Now come on thats not being nice


----------



## reptilefan95 (Dec 30, 2009)

No comment, but i will only say what i know, GTP's will either be born with a beautiful maroon red or a fluro yellow, which changes at around the one year mark (?) there is no way you can get a Green tree python to keep that same red colouration throughout its life, but some GTP's will turn a nice blue colour at maturity.


----------



## blakehose (Dec 30, 2009)

fake account, anyone ?


----------



## Bricked (Dec 30, 2009)

er.... not a fake account. any way, good to how unhelpful you've all been..


----------



## TahneeMaree (Dec 30, 2009)

The ones that are red as babies are PNG Green Tree Pythons and the ones that are Yellow as bubs are Australian Native Green Tree Pythons... so I believe... Correct me if I'm wrong.


----------



## wiz-fiz (Dec 30, 2009)

would u b able 2 breed them so that they stay that colour 4 longer? by line breeding the ones that are the desired colour 4 the longest b4 they start changing 2 green? it would take years tho.


Will


----------



## Lene (Dec 30, 2009)

no one is encouraging new people to post on this forum. or even people like me who have been a member for years but hardly post due to replies exactly like these.
shame shame
there is no dumb question, only dumb answers, and plenty of them here


----------



## Jdsixtyone (Dec 30, 2009)

I agree with you Tahnee


TahneeMaree said:


> The ones that are red as babies are PNG Green Tree Pythons and the ones that are Yellow as bubs are Australian Native Green Tree Pythons... so I believe... Correct me if I'm wrong.


----------



## Jdsixtyone (Dec 30, 2009)

Bricked, at the age of one most green tree pythons change from yellow or red (not native)become a green colour. You might be able to but it would take years like Will said.


Bricked said:


> I am interested in getting a green tree python, but i really want a brick red one. About what age the it lose its coloring? if i mated to GTPs that were red at childhood, would that increase the likerlyhood of the children of them being red in coloration?


----------



## Bugsy (Dec 30, 2009)

G up?? Maybe at least learn to spell before trying to breed green tree pythons.


----------



## GreatSnakes (Dec 30, 2009)

Bricked said:


> I am interested in getting a green tree python, but i really want a brick red one. About what age the it lose its coloring? if i mated to GTPs that were red at childhood, would that increase the likerlyhood of the children of them being red in coloration?


 
All baby GTP's lose their red or yellow colour at around 12 months old.
Yes, if you mated 2 that were red babies you have an excellent chance of the babies being red.
Please don't believe that all yellow babies are native aussie GTP's as this is simply not true. Where some people are getting confused is the fact that to date no native aussie GTP has produced (nor have any been found in the wild) a red baby therefore it is accepted that our natve GTP's only produce yellow babies. In PNG where GTP's are also found there are plenty of localities where the babies are yellow and a few where the babies are red.


----------



## redbellybite (Dec 31, 2009)

Bricked said:


> I am interested in getting a green tree python, but i really want a brick red one. About what age the it lose its coloring? if i mated to GTPs that were red at childhood, would that increase the likerlyhood of the children of them being red in coloration?

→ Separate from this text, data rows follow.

-- ==== Sys2Proof/Tests/Slice0.lean ====
section
/-! SUPPORT. Tests of the model. Expected values are those of 95_test_vectors.md (each test names its vector) or of the
worked examples of the rule named; none is a run of the model. The second half is one witness for each statement of
Certificates/Slice0/Obligations.lean that has hypotheses: concrete states and operands that meet them. -/

namespace Sys2Proof.Tests

open Sys2Proof Sys2Proof.Machine

/-! ### Builds: one ill-formed build for each check of rule R11 -/

theorem test_reference_wf : Config.reference.wf = true := by decide

theorem test_sc_zero_refused : { Config.reference with sc := 0 }.scOk = false := by decide

/-- V-FLT-06. -/
theorem test_sc_65536_refused : { Config.reference with sc := 65536 }.wf = false := by decide

theorem test_mx_zero_refused : { Config.reference with mx := 0 }.thresholdsOk = false := by decide

theorem test_falling_table_refused :
    { Config.reference with
      lin := [{ len := 1, start := 5, rise := 0, run := 1 }, { len := 1, start := 4, rise := 0, run := 1 }] }.tableOk =
      false := by decide

theorem test_empty_table_refused : { Config.reference with lin := [] }.tableOk = false := by decide

theorem test_capacity_4097_refused : { Config.reference with nMax := 4097 }.capacityOk = false := by decide

theorem test_no_column_refused : { Config.reference with csize := 0 }.sizesOk = false := by decide

theorem test_long_debounce_refused : { Config.reference with deb := 4294967296 }.durationsOk = false := by decide

/-- The step refuses the build of V-FLT-06. -/
theorem test_step_refuses_build :
    (match step (State.powerOn { Config.reference with sc := 65536 }) with
      | .refused .illFormedBuild => true
      | _ => false) = true := by decide

/-! ### Decoding: 95_test_vectors.md section 2.1 -/

/-- V-ENC-01, 02, 03, 04, 10, and the words of programs P2 and P4. -/
theorem test_decode_words :
    decode 0x10000004#32 = .cmd (.snsInit 4) ∧ decode 0x200305DC#32 = .cmd (.snsAdd 3 1500) ∧
      decode 0x2FFFFFFF#32 = .cmd (.snsAdd 4095 65535) ∧ decode 0x30020000#32 = .cmd (.snsGet 2) ∧
      decode 0x40000000#32 = .cmd .mtxInit ∧ decode 0x50000000#32 = .cmd .mtxClear ∧
      decode 0x60000000#32 = .cmd .mtxNext ∧ decode 0x70000000#32 = .cmd .mtxSense ∧
      decode 0x80000000#32 = .cmd .mtxStrobe := by decide

/-- V-ENC-05 to 09. -/
theorem test_illegal_words :
    decode 0x30000001#32 = .illegal (.mustBeZero 3) ∧ decode 0x10010000#32 = .illegal (.mustBeZero 1) ∧
      decode 0x41000000#32 = .illegal (.mustBeZero 4) ∧ decode 0x00000000#32 = .illegal (.reservedOp 0) ∧
      decode 0x90000000#32 = .illegal (.reservedOp 9) ∧ decode 0xF0000000#32 = .illegal (.reservedOp 15) := by decide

 Bricked if you like the look of the REDDISH type of snakes we have in Australia ...and your keen on finding out more about them ,and probably suit the budget a bit better then a GTP ....
look at the BROWN TREE SNAKES and the BREDLI PYTHON ....you can get very brick red colours ....


----------



## Costa (Dec 31, 2009)

yeah i want i bredli when i move out of home
they are beautiful pythons and very nic colouring


----------



## pythons73 (Dec 31, 2009)

Just a few maroon-red photos of a Chondro


----------



## hawkesbury reptiles (Jan 1, 2010)

Would have been nice if some of you had actually READ what bricked had posted before commenting....:shock::x

Quite a legitament question, I learnt something, thanks for the useful answers from evryone else.

kelly


----------



## Owzi (Jan 1, 2010)

Bricked said:


> I am interested in getting a green tree python, but i really want a brick red one. About what age the it lose its coloring? if i mated to GTPs that were red at childhood, would that increase the likerlyhood of the children of them being red in coloration?

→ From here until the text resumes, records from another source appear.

-- ==== Sys2Proof/Machine/Operands.lean ====
section
/-! DEFINITION. Every operand form of the machine: the immediates (R74), the one addressing mode for data
`I + k` (R54), the font address, the decimal digits, the register block, the sprite rows, the key codes. -/

namespace Sys2Proof.Machine

/-- `zext_16(nnn)` (R74). -/
def addrWord (nnn : Addr12) : Word := nnn.setWidth 16

/-- `zext_16(V[x])` (R8). -/
def byteWord (b : Byte) : Word := b.setWidth 16

/-- The address of the data byte at offset 0 from `I`, a natural number that is never wrapped (R54). -/
def State.dataAddr (s : State) : Nat := s.regI.toNat

/-- The address of a digit's glyph: font base + 5 × the whole byte, no mask (R152, D14). -/
def fontAddr (d : Byte) : Word := BitVec.ofNat 16 (Config.fontBase + Config.glyphBytes * d.toNat)

/-- Hundreds, tens and ones of a byte, in the order they are stored (R55, R153). -/
def bcdDigits (v : Byte) : List Byte :=
  [BitVec.ofNat 8 (v.toNat / 100), BitVec.ofNat 8 (v.toNat / 10 % 10), BitVec.ofNat 8 (v.toNat % 10)]

/-- V0 to Vx inclusive, in the order they are stored (R154). -/
def State.block (s : State) (x : Reg) : List Byte := s.v.toList.take (x.val + 1)

/-- The number of registers V0 to Vx (R57). -/
def blockSize (x : Reg) : Nat := x.val + 1

/-- The `n` rows of the sprite at `I`, row 0 first (R172). -/
def State.spriteRows (s : State) (n : Fin 16) : List Byte := s.readBytes s.dataAddr n.val

/-- A register value as a key code, if it is one (R185). -/
def keyIndex? (k : Byte) : Option Key := if h : k.toNat < 16 then some ⟨k.toNat, h⟩ else none

/-- The smallest key code that is down, if one is (R188). -/
def State.lowestKey? (s : State) : Option Key := (List.finRange 16).find? s.keyDown

/-- A key code as a register value. -/
def keyByte (k : Key) : Byte := BitVec.ofNat 8 k.val

end Sys2Proof.Machine
end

Brick red GTP babies are mostly from the Biak Locality Type (I have also noticed that High Yellow lines seem to have brick red babies, perhaps because most high yellows originate from Biaks?), other maroon babies are from different localities of PNG, they often have yellow siblings. As has been stated, Aussie Green babies have no other colour than yellow. Yes the colour change happens at about one year of age, but its the size of your animal that determines the change. David Wilson studied Aussie Greens in the Iron Range for several years and never found a yellow animal over 60cm. From my experiance a snake thats a good feeder from the start and fed a moderate size meal weekly, will change at more like 10 months. 

If you had two red babies and bred them as adults, yes you are more likely to have more red babies from their clutch.

Cheers,
Andrew


----------



## Jdsixtyone (Jan 1, 2010)

I absolutly had no idea that even red gtp's where native!!


----------



## Owzi (Jan 1, 2010)

snakemadness said:


> I absolutly had no idea that even red gtp's where native!!

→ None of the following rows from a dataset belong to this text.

/-! ### Every instruction is of a row of the opcode map -/

open Laws.EncodesItsRow in
/-- R75, R76: the map has the row of every instruction, and the row admits the instruction's word. -/
theorem encodesItsRow : ∀ i : Instr, Statement i
  | .cls => cls | .ret => ret | .jpNnn nnn => jpNnn nnn | .callNnn nnn => callNnn nnn
  | .seVxKk x kk => seVxKk x kk | .sneVxKk x kk => sneVxKk x kk | .seVxVy x y => seVxVy x y
  | .sneVxVy x y => sneVxVy x y | .ldVxKk x kk => ldVxKk x kk | .addVxKk x kk => addVxKk x kk
  | .ldVxVy x y => ldVxVy x y | .orVxVy x y => orVxVy x y | .andVxVy x y => andVxVy x y
  | .xorVxVy x y => xorVxVy x y | .addVxVy x y => addVxVy x y | .subVxVy x y => subVxVy x y
  | .shrVx x y => shrVx x y | .subnVxVy x y => subnVxVy x y | .shlVx x y => shlVx x y
  | .ldINnn nnn => ldINnn nnn | .jpV0Nnn nnn => jpV0Nnn nnn | .rndVxKk x kk => rndVxKk x kk
  | .drwVxVyN x y n => drwVxVyN x y n | .skpVx x => skpVx x | .sknpVx x => sknpVx x
  | .ldVxDt x => ldVxDt x | .ldVxK x => ldVxK x | .ldDtVx x => ldDtVx x | .ldStVx x => ldStVx x
  | .addIVx x => addIVx x | .ldFVx x => ldFVx x | .ldBVx x => ldBVx x | .ldMemVx x => ldMemVx x
  | .ldVxMem x => ldVxMem x

theorem Instr.row_mem_opcodeRows (i : Instr) : i.row ∈ opcodeRows := (encodesItsRow i).1

theorem Instr.row_admits_encode (i : Instr) : encode i &&& i.row.mask = i.row.value :=
  beq_iff_eq.1 (encodesItsRow i).2

/-- The map has no row without an instruction: the word of a row's fixed bits decodes to one. -/
theorem exists_row_eq : ∀ r ∈ opcodeRows, ∃ i : Instr, i.row = r := by
  have h : ∀ r ∈ opcodeRows, (decodeWord r.value).map Instr.row = some r := by decide
  intro r hr
  obtain ⟨i, -, e⟩ := Option.map_eq_some_iff.1 (h r hr)
  exact ⟨i, e⟩

/-! ### The decoder accepts every word that a row admits -/

theorem fieldT_of_and_F000 {op v : Word} (h : op &&& 0xF000#16 = v) : fieldT op = fieldT v := by
  have := op.isLt
  rw [← h, and_F000]
  simp only [fieldT, BitVec.toNat_ofNat]
  omega

theorem fields_of_and_F00F {op v : Word} (h : op &&& 0xF00F#16 = v) :
    fieldT op = fieldT v ∧ fieldN op = fieldN v := by
  have := op.isLt
  rw [← h, and_F00F]
  simp only [fieldT, fieldN, BitVec.toNat_ofNat, Fin.ext_iff, Fin.val_ofNat]
  omega

theorem fields_of_and_F0FF {op v : Word} (h : op &&& 0xF0FF#16 = v) :
    fieldT op = fieldT v ∧ fieldKk op = fieldKk v := by
  have := op.isLt
  rw [← h, and_F0FF]
  simp only [fieldT, fieldKk, BitVec.toNat_ofNat, ← BitVec.toNat_inj]
  omega

/-- The bits that a row fixes are the bits by which the decoder selects. -/
theorem decodeWord_of_row_admits (i : Instr) {op : Word} (h : op &&& i.row.mask = i.row.value) :
    ∃ j, decodeWord op = some j := by
  cases i with
  | cls | ret =>
    rw [show op = _ from (BitVec.and_allOnes (x := op)).symm.trans h]
    exact ⟨_, rfl⟩
  | jpNnn | callNnn | seVxKk | sneVxKk | ldVxKk | addVxKk | ldINnn | jpV0Nnn | rndVxKk | drwVxVyN =>
    dsimp only [Instr.row] at h
    rw [decodeWord, fieldT_of_and_F000 h]
    exact ⟨_, rfl⟩
  | seVxVy | sneVxVy | ldVxVy | orVxVy | andVxVy | xorVxVy | addVxVy | subVxVy | shrVx | subnVxVy | shlVx =>
    dsimp only [Instr.row] at h
    obtain ⟨ht, hn⟩ := fields_of_and_F00F h
    rw [decodeWord, ht, hn]
    exact ⟨_, rfl⟩
  | skpVx | sknpVx | ldVxDt | ldVxK | ldDtVx | ldStVx | addIVx | ldFVx | ldBVx | ldMemVx | ldVxMem =>
    dsimp only [Instr.row] at h
    obtain ⟨ht, hkk⟩ := fields_of_and_F0FF h
    rw [decodeWord, ht, hkk]
    exact ⟨_, rfl⟩

theorem decodeWord_row {op : Word} {i : Instr} (h : decodeWord op = some i) :
    i.row ∈ opcodeRows ∧ op &&& i.row.mask = i.row.value :=
  ⟨i.row_mem_opcodeRows, encode_of_decodeWord h ▸ i.row_admits_encode⟩

theorem decodeWord_eq_some_iff_row (op : Word) :
    (∃ i, decodeWord op = some i) ↔ ∃ r ∈ opcodeRows, op &&& r.mask = r.value := by
  constructor
  · rintro ⟨i, h⟩
    exact ⟨i.row, decodeWord_row h⟩
  · rintro ⟨r, hr, h⟩
    obtain ⟨i, rfl⟩ := exists_row_eq r hr
    exact decodeWord_of_row_admits i h

theorem decodeWord_eq_none_of_rows {op : Word} (h : ∀ r ∈ opcodeRows, op &&& r.mask ≠ r.value) :
    decodeWord op = none := by
  rw [Option.eq_none_iff_forall_ne_some]
  intro i hi
  obtain ⟨hr, ha⟩ := decodeWord_row hi
  exact h i.row hr ha

/-! ### The rows are disjoint -/

/-- Two rows that agree on the bits both fix are one row. -/
theorem opcodeRows_eq_of_agree : ∀ r ∈ opcodeRows, ∀ q ∈ opcodeRows,
    r.value &&& q.mask = q.value &&& r.mask → r = q := by decide

theorem opcodeRows_disjoint (op : Word) (r : OpcodeRow) (hr : r ∈ opcodeRows) (q : OpcodeRow) (hq : q ∈ opcodeRows)
    (ha : op &&& r.mask = r.value) (hb : op &&& q.mask = q.value) : r = q := by
  refine opcodeRows_eq_of_agree r hr q hq ?_
  calc r.value &&& q.mask = (op &&& r.mask) &&& q.mask := by rw [ha]
    _ = (op &&& q.mask) &&& r.mask := by ac_rfl
    _ = q.value &&& r.mask := by rw [hb]

/-! ### Words of family 0x0 -/

/-- R79: family 0x0 has no word but its two. -/
theorem decodeWord_eq_none_of_family0 {op : Word} (h : op.toNat < 0x1000) (hcls : op ≠ 0x00E0)
    (hret : op ≠ 0x00EE) :
    decodeWord op = none := by
  have ht : fieldT op = 0 := Nat.div_eq_of_lt h
  rw [decodeWord, ht]
  exact (if_neg hcls).trans (if_neg hret)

They are not. Biak is an area of Papua New Guinea


----------



## Short_Brown (Nov 18, 2010)

Bricked said:


> I am interested in getting a green tree python, but i really want a brick red one. About what age the it lose its coloring? if i mated to GTPs that were red at childhood, would that increase the likerlyhood of the children of them being red in coloration?


 
It will increase the chances of having Red or even Blue hatchlings in your clutch as the colour is formed from good blood lines...


----------



## scorps (Nov 18, 2010)

The funniest thing is everyone jumping up on there high horses saying omg you want an exotic gtp, and only yellow ones are native, ***?

Majority of green tree pythons in captivity in Australia are exotics so come on guys pull your head in.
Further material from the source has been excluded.